First, you must complete the Graphical Models Tutorial before proceeding ahead
1. Plots with Single Variable
You may need to plot for a single variable in graphical data analysis with R programming. For example – A plot showing daily sales values of a particular product over a period of time. You can also plot the time series for month by month sales.
The choice of plots is more restricted when you have just one variable to the plot. There are various plotting functions for single variables in R:
- hist(y) – Histograms to show a frequency distribution.
- plot(y) – We can obtain the values of y in a sequence with the help of the plot.
- plot.ts(y) – Time-series plots.
- pie(x) – Compositional plots like pie diagrams.
The types of plots available in R:
- Histograms – Used to display the mode, spread, and symmetry of a set of data.
- Index Plots – Here, the plot takes a single argument. This kind of plot is especially useful for error checking.
- Time Series Plots – When a period of time is complete, the time series plot can be used to join the dots in an ordered set of y values.
- Pie Charts – Useful to illustrate the proportional makeup of a sample in presentations.

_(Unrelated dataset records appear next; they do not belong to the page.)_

/-! ## The order of a free head (03 R52, R56, 05 R96) -/

/-- The applicator of a lane that spits next: the highest debt, and among equal debts the lowest id (03 R52). -/
def State.spitChoice (s : State) (l : Fin 2) : Option (Fin 6) :=
  if s.laneSpraying l then none
  else
    ((laneApps l).foldl (fun best a =>
      if (s.unit a).state = .primed ∧ 0 < (s.unit a).debt then
        match best with
        | none => some a
        | some c => if (s.unit c).debt < (s.unit a).debt then some a else some c
      else best) none)

/-- A waiting lane looks at its applicator: ready, it returns to RUNNING and the need ends; not ready, the next automatic
step is taken (05 R90, 03 R57). -/
def State.wake (l : Fin 2) (s : State) : State :=
  if (s.lane l).status = .waitApplicator then
    let st := s.currentStroke l
    if s.ready st.applicator st.material then (s.clearNeed l).setStatus l .running
    else s.autoStep st.applicator
  else s

/-- The head of a lane takes work in the order of R56 until it is busy or nothing is ready; the first argument bounds
the takes. -/
def State.serve : Nat → Fin 2 → State → State
  | 0, _, s => s
  | n + 1, l, s =>
    let s := s.wake l
    if !s.line.mode.headsRun || !s.headFree l then s
    else
      match s.firstWaiting l WaitCommand.ofLine with
      | some a => s.sendWaiting l a
      | none =>
        let s := s.grantDecision
        if !s.headFree l then s
        else
          match s.firstWaiting l WaitCommand.autoUncap with
          | some a => s.sendWaiting l a
          | none =>
            if (s.lane l).status = .running then (s.takeStroke l).serve n l
            else
              match s.spitChoice l with
              | some a => s.sendSpit l a
              | none => s

/-- Takes of one lane in one step: each take of a stroke that sends nothing lowers the remaining count, stops the lane or
makes it wait. -/
def State.serveLane (l : Fin 2) (s : State) : State := s.serve ((s.lane l).arming.remaining + 4) l

end Sys2Proof.Machine
end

A common mistake among beginners is getting confused between histograms and bar charts. Histograms have the response variable on the x-axis, and the y-axis shows the frequency of different values of the response. In contrast, a bar chart has the response variable on the y-axis and a categorical explanatory variable on the x-axis.
Get an in-depth understanding of Bar Chart and Histogram in R Programming
Histograms display the mode, the spread, and the symmetry of a set of data. The R function hist() is used to plot histograms.

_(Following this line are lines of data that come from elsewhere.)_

/-- R112, R113, R115, R116: FINDING, its tests in order; the finding stored or counted as overflow, its kind seen, the
tallies of the matching criteria raised, and the reasons of the criteria that come to their thresholds raised in ascending
index. That the reply has each such criterion's index with its reason, as pairs, is the model's own choice (log 49). -/
def Obligations.FindingTaken : Prop :=
  ∀ (t : Byte) (slot kind side x y : Nat) (s : State),
    let i : Instr := .finding t slot kind side x y
    (∀ code, firstFailure [
        (decide (s.line.mode ≠ .initializing), .wrongMode),
        (decide (slot < 32 ∧ 1 ≤ kind ∧ kind ≤ 5 ∧ side < 2 ∧ x < 1024 ∧ y < 1024), .outOfRange),
        ((s.board slot).isSome, .notFound),
        ((s.board slot).any fun b => decide (b.life = .flashing ∨ b.life = .ovenReady), .wrongState)] = some code →
      exec i s = .next (s.replied i 0x35 code .empty)) ∧
    ∀ b d, s.line.mode ≠ .initializing → slot < 32 → 1 ≤ kind → kind ≤ 5 → sideOf side = some d → x < 1024 → y < 1024 →
      s.board slot = some b → (b.life = .flashing ∨ b.life = .ovenReady) →
      let seen := s.lookup b.cls b.side x y
      let hits := (List.range 32).filter fun j =>
        let c := s.criterion j
        decide (0 < c.threshold) && decide (c.cls = 0 ∨ c.cls = b.cls) && decide (c.kind = 0 ∨ c.kind = kind) &&
        decide (c.side = .either ∨ c.side = .top ∧ d = .top ∨ c.side = .bottom ∧ d = .bottom) &&
        decide (c.keepOutOnly = false ∨ seen.rule = .keepOut ∨ seen.rule = .masked)
      let reached := hits.filter fun j =>
        decide (b.tally j < (s.criterion j).threshold ∧ min 255 (b.tally j + 1) = (s.criterion j).threshold)
      let stores := decide (b.findings.length < 16)
      ∃ b1 : Board,
        b1 = { b with
          findings := if stores then b.findings ++ [⟨kind, d, x, y, s.clock⟩] else b.findings
          overflow := if stores then b.overflow else min 255 (b.overflow + 1)
          kindsSeen := b.kindsSeen.join kind
          tallies := b1.tallies } ∧
        (∀ j, b1.tally j = if j ∈ hits then min 255 (b.tally j + 1) else b.tally j) ∧
        exec i s = .next (((reached.foldl (fun u j => u.raise (s.criterion j).reason slot)
          ((s.take i).setBoard slot (some b1))).answer (s.header i) 0x35 .ok (.finding slot b.tag stores b1.findings.length
            b1.overflow (reached.map fun j => (j, (s.criterion j).reason)))).settle false (s.take i))

/-- R117: INSPECT_DONE, its tests in order; the flag is set, and when it was clear the OVEN_READY conditions are tested
again.

R126: the OVEN_READY test makes a FLASHING board in a bay OVEN_READY, with its BOARD notice, when its flash-ready time
is reached, its inspection gate is open, it is not blocked and carries no mark, and changes nothing else.

R124, R126: the flash-ready time of a board reached, and its open deadline reached: OPEN_TIME (7) is raised, once,
unless its admission is in flight, which holds the expiry over. An OVEN_READY board that ceases to meet a condition is
FLASHING again, and an expiry held over is taken when the admission ends without entry.

The model's own choice: the command of an expiry moves the clock on to the expiry's time where it has not come, and a timer
that does not run expires nothing (log 3); whether a timer has yet to expire is a mark the model keeps (log 20).

The order of the notices of one step, where no rule gives it, is the model's own choice (log 38). -/
def Obligations.ReadinessOfABoard : Prop :=
  (∀ (t : Byte) (slot : Nat) (s : State),
     let i : Instr := .inspectDone t slot
     (∀ code, firstFailure [
         (decide (s.line.mode ≠ .initializing), .wrongMode),
         (decide (slot < 32), .outOfRange),
         ((s.board slot).isSome, .notFound),
         ((s.board slot).any fun b => decide (b.life = .flashing ∨ b.life = .ovenReady), .wrongState)] = some code →
       exec i s = .next (s.replied i 0x36 code .empty)) ∧
     ∀ b, s.line.mode ≠ .initializing → slot < 32 → s.board slot = some b → (b.life = .flashing ∨ b.life = .ovenReady) →
       let u := (s.take i).setBoard slot (some { b with inspectDone := true })
       exec i s = .next (((if b.inspectDone then u else u.testReady slot).answer (s.header i) 0x36 .ok
         (.inspectDone slot b.tag b.inspectDone)).settle false (s.take i))) ∧
  (∀ (s : State) (slot : Nat) (b : Board), s.board slot = some b →
     let holds := b.life = .flashing ∧ (∃ n, b.loc = .bay n) ∧ (∃ d, b.flashReady = some d ∧ d ≤ s.clock) ∧
       ((s.cls b.cls).inspect = false ∨ b.inspectDone = true) ∧ s.blocked b = false ∧ b.mark = none
     (holds → s.testReady slot = (s.setBoard slot (some { b with life := .ovenReady })).post (.board slot)) ∧
     (¬ holds → s.testReady slot = s)) ∧
  (∀ (slot : Nat) (s : State),
     ((∀ b, s.board slot = some b → b.flashArmed = false ∨ b.flashReady = none) →
       exec (.flashReadyReached slot) s = .next s) ∧
     (∀ b d, s.board slot = some b → b.flashArmed = true → b.flashReady = some d →
       exec (.flashReadyReached slot) s =
         .next ((((s.reach d).setBoard slot (some { b with flashArmed := false })).testReady slot).settle false s)) ∧
     ((∀ b, s.board slot = some b → b.openArmed = false ∨ b.openDeadline = none ∨ b.mark ≠ none ∨
         b.life ≠ .flashing ∧ b.life ≠ .ovenReady) → exec (.openDeadlineExpiry slot) s = .next s) ∧
     ∀ b d, s.board slot = some b → b.openArmed = true → b.openDeadline = some d → b.mark = none →
       (b.life = .flashing ∨ b.life = .ovenReady) →
       (s.admitting slot = true → exec (.openDeadlineExpiry slot) s = .next (s.reach d)) ∧
       (s.admitting slot = false → exec (.openDeadlineExpiry slot) s =
         .next (((((s.reach d).setBoard slot (some { b with openArmed := false })).raiseCore false slot 7).leaveReady
           slot).settle false s))) ∧
  (∀ (s : State) (slot : Nat) (b : Board), s.board slot = some b →
     let ceased := b.life = .ovenReady ∧
       (s.blocked b = true ∨ b.mark ≠ none ∨ (s.cls b.cls).inspect = true ∧ b.inspectDone = false)
     let passed := b.openArmed = true ∧ b.mark = none ∧ (b.life = .flashing ∨ b.life = .ovenReady) ∧
       ∃ d, b.openDeadline = some d ∧ d ≤ s.clock
     (ceased → s.leaveReady slot = (s.setBoard slot (some { b with life := .flashing })).post (.board slot)) ∧
     (¬ ceased → s.leaveReady slot = s) ∧
     (passed → s.heldOver slot =
       ((s.setBoard slot (some { b with openArmed := false })).raiseCore false slot 7).leaveReady slot) ∧
     (¬ passed → s.heldOver slot = s))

The x-axis is divided into which the values of the response variable are distributed and then counted. This is called bins. Histograms are tricky because it depends on the subjective judgments of where exactly to put the bin margins that what graph you will be looking at. Wide bins produce one picture, narrow bins produce a different picture, and unequal bins produce confusion.
Small bins produce multimodality (a combination of audio, textual, and visual modes), whereas broad bins produce unimodality (contains a single-mode). When there are different bin widths, the default in R is for this to convert the counts into densities.
The convention adopted in R for showing bin boundaries is to employ square and round brackets, so that:
- [a,b) means ‘greater than or equal to a but less than b’ [square than round).
- (a,b] means ‘greater than a but less than or equal to b’ (round than square].
You need to take care that the bins can accommodate both your minimum and maximum values.
The cut() function takes a continuous vector and cuts it up into bins that can then be used for counting.
The hist() function in R does not take your advice about the number of bars or the width of bars. It helps simultaneous viewing of multiple histograms with similar range. For small integer data, you can have one bin for each value.
In R, the parameter k of the negative binomial distribution is known as size and the mean is known as mu.
Drawing histograms of continuous variables is a more challenging task than explanatory variables. This problem depends on the density estimation that is an important issue for statisticians. To deal with this problem, you can approximately transform continuous model to a discrete model using a linear approximation to evaluate the density at the specified points.
The choice of bandwidth is a compromise made between removing insignificant bumps and real peaks.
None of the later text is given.